A Biological Entity for Treating Brain Cancer

Smart overview of the Invention

A novel biological entity has been developed for the treatment of brain cancer, specifically targeting glioma. This construct features anti-tumor transgenes that include multiple GluA knockdown agents and is designed to enhance immune responses against glioblastoma cells. The entity is integrated into a modified vector based on the wild-type HSV-1 virus, where the ICP 34.5 gene is replaced with this new construct, allowing for selective infection of tumor cells while sparing healthy neurons.

Current Treatment Landscape

Glioma, particularly glioblastoma (GBM), is a highly aggressive form of brain cancer with limited treatment options. The standard treatment, temozolomide, offers only marginal improvements in survival rates. While there have been various trials exploring oncolytic viruses (OVs) for glioma treatment, none have yet reached the stage of randomized clinical trials. The unique challenges posed by the blood-brain barrier and the invasive nature of glioma necessitate innovative approaches like OVs that can be administered directly to the tumor site.

Mechanism of Action

The engineered HSV-1 virus utilizes a mechanism that targets neuron-tumor synapses to inhibit glioma cell proliferation. By delivering GluA1 and GluA2 knockdown agents, the biological entity disrupts the trafficking of AMPA receptors essential for tumor maintenance and growth. This targeted approach not only aims to slow tumor progression but also seeks to stimulate a robust anti-tumor immune response through the inclusion of immune checkpoint inhibitors in its design.
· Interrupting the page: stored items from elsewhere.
theorem weightAt_two_stored (h : (t.wordOf .two x y).col % 2 = 1) (he : (x + y) % 2 = 0) :
    weightAt v .two t x y =
      weightTable (fixedMod (t.wordOf .two x y).mod / 4 ^ (4 * (y % 4) + x % 8 / 2) % 4) := by
  rw [weightAt_two_even v t x y he, tableWeight2, code2_interpolated _ _ _ h]

/-! Between the stored places the weight is the rounded average of the neighbours that the sub-mode names,
and every neighbour is a place with x + y even. -/

theorem weightAt_two_hv (ho : (x + 1 + (y + 1)) % 2 = 1)
    (hs : subMode (t.wordOf .two (x + 1) (y + 1)) = .hv) :
    weightAt v .two t (x + 1) (y + 1) =
      (weightAt v .two t (x + 1) y + weightAt v .two t (x + 1) (y + 2)
        + weightAt v .two t x (y + 1) + weightAt v .two t (x + 2) (y + 1) + 2) / 4 := by
  rw [weightAt_two_even v t (x + 1) y (by omega), weightAt_two_even v t (x + 1) (y + 2) (by omega),
    weightAt_two_even v t x (y + 1) (by omega), weightAt_two_even v t (x + 2) (y + 1) (by omega)]
  simp [weightAt, ho, hs]

theorem weightAt_two_hOnly (ho : (x + 1 + (y + 1)) % 2 = 1)
    (hs : subMode (t.wordOf .two (x + 1) (y + 1)) = .hOnly) :
    weightAt v .two t (x + 1) (y + 1) =
      (weightAt v .two t x (y + 1) + weightAt v .two t (x + 2) (y + 1) + 1) / 2 := by
  rw [weightAt_two_even v t x (y + 1) (by omega), weightAt_two_even v t (x + 2) (y + 1) (by omega)]
  simp [weightAt, ho, hs]

theorem weightAt_two_vOnly (ho : (x + 1 + (y + 1)) % 2 = 1)
    (hs : subMode (t.wordOf .two (x + 1) (y + 1)) = .vOnly) :
    weightAt v .two t (x + 1) (y + 1) =
      (weightAt v .two t (x + 1) y + weightAt v .two t (x + 1) (y + 2) + 1) / 2 := by
  rw [weightAt_two_even v t (x + 1) y (by omega), weightAt_two_even v t (x + 1) (y + 2) (by omega)]
  simp [weightAt, ho, hs]

end

end Sys2Proof.Machine

/-! ### The statements -/

/-- Settles O26. -/
theorem fourBppWeightsFollowTheTable : Obligations.FourBppWeightsFollowTheTable := by
  intro v t c r hc hr k own code
  rw [tileWeight_four v t c r hc hr, weight4_eq_ite, weightTable_eq_ite]
  change (if v = .pvrtc2 ∧ own.col % 2 = 1 ∧ code = 2 then 15 else
    if code = 0 then 0 else if code = 1 then 3 else if code = 2 then 5 else 8) = _
  by_cases h2 : code = 2
  · simp [h2]
  · simp [h2]

/-- Settles O28. -/
theorem fixUpsReplaceTheFlagBits : Obligations.FixUpsReplaceTheFlagBits :=
  fixedMod_testBit

/-- Settles O27: first the places, then a tile pixel as the place (c + 4, r + 2) of its owner. -/
theorem twoBppWeightsFollowTheSubMode : Obligations.TwoBppWeightsFollowTheSubMode := by
  intro v t w table direct stored
  have htable : ∀ code, weightTable code = table code := weightTable_eq_ite
  have places : ∀ x y, ((t.wordOf .two x y).col % 2 = 0 →
        w x y = direct (t.wordOf .two x y).mod (x % 8) (y % 4)) ∧
      ((t.wordOf .two x y).col % 2 = 1 → (x + y) % 2 = 0 →
        w x y = stored (t.wordOf .two x y).mod (x % 8) (y % 4)) := fun x y =>
    ⟨weightAt_two_direct v t x y, fun h he => (weightAt_two_stored v t x y h he).trans (htable _)⟩
  refine ⟨fun x y _ _ => places x y, fun c r hc hr => ?_⟩
  intro own lx ly
  have hown : t.wordOf .two (c + 4) (r + 2) = own := wordOf_eq_owner t .two c r hc hr
  obtain ⟨hdirect, hstored⟩ := places (c + 4) (r + 2)
  rw [hown] at hdirect hstored
  refine ⟨hdirect, fun h he => hstored h (by omega), fun h ho h0 => ?_, fun h ho h0 h20 => ?_,
    fun h ho h0 h20 => ?_⟩
  · exact weightAt_two_hv v t (c + 3) (r + 1) (by omega) (hown ▸ subMode_hv own h h0)
  · exact weightAt_two_hOnly v t (c + 3) (r + 1) (by omega) (hown ▸ subMode_hOnly own h h0 h20)
  · exact weightAt_two_vOnly v t (c + 3) (r + 1) (by omega) (hown ▸ subMode_vOnly own h h0 h20)

/-- Settles O29: in 2bpp every weight is a table entry or an average of some; in 4bpp it is a table entry
or the sentinel. -/
theorem weightsStayInRange : Obligations.WeightsStayInRange := by
  intro v bpp t c r hc hr
  cases bpp with
  | two =>
    rcases weightAt_range v .two t (c + 4) (r + 2) with h | ⟨_, _, hmode, _⟩
    · exact .inl h
    · cases hmode
  | four =>
    rw [tileWeight_four v t c r hc hr, weight4_eq_ite]
    split
    next h =>
      obtain ⟨hv, hflag, hcode⟩ := h
      exact .inr ⟨rfl, hv, rfl, hflag, hcode⟩
    next => exact .inl (weightTable_le _)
Preferred Embodiments and Efficacy

The preferred embodiment of this biological entity includes specific genetic interference targeting AMPA receptor subunits, which are crucial for communication between neurons and glioma cells. By preventing the proper functioning of these receptors at synapses, the OV aims to enhance its therapeutic efficacy. The intratumoral injection method is proposed to maximize local effects and improve overall survival rates compared to existing therapies.

Conclusion

This innovative biological entity represents a significant advancement in glioma treatment strategies by leveraging oncolytic virus technology combined with targeted gene therapy. Its design aims not only to attack tumor cells directly but also to enhance immune responses against them, offering hope for improved outcomes in patients battling this challenging form of cancer.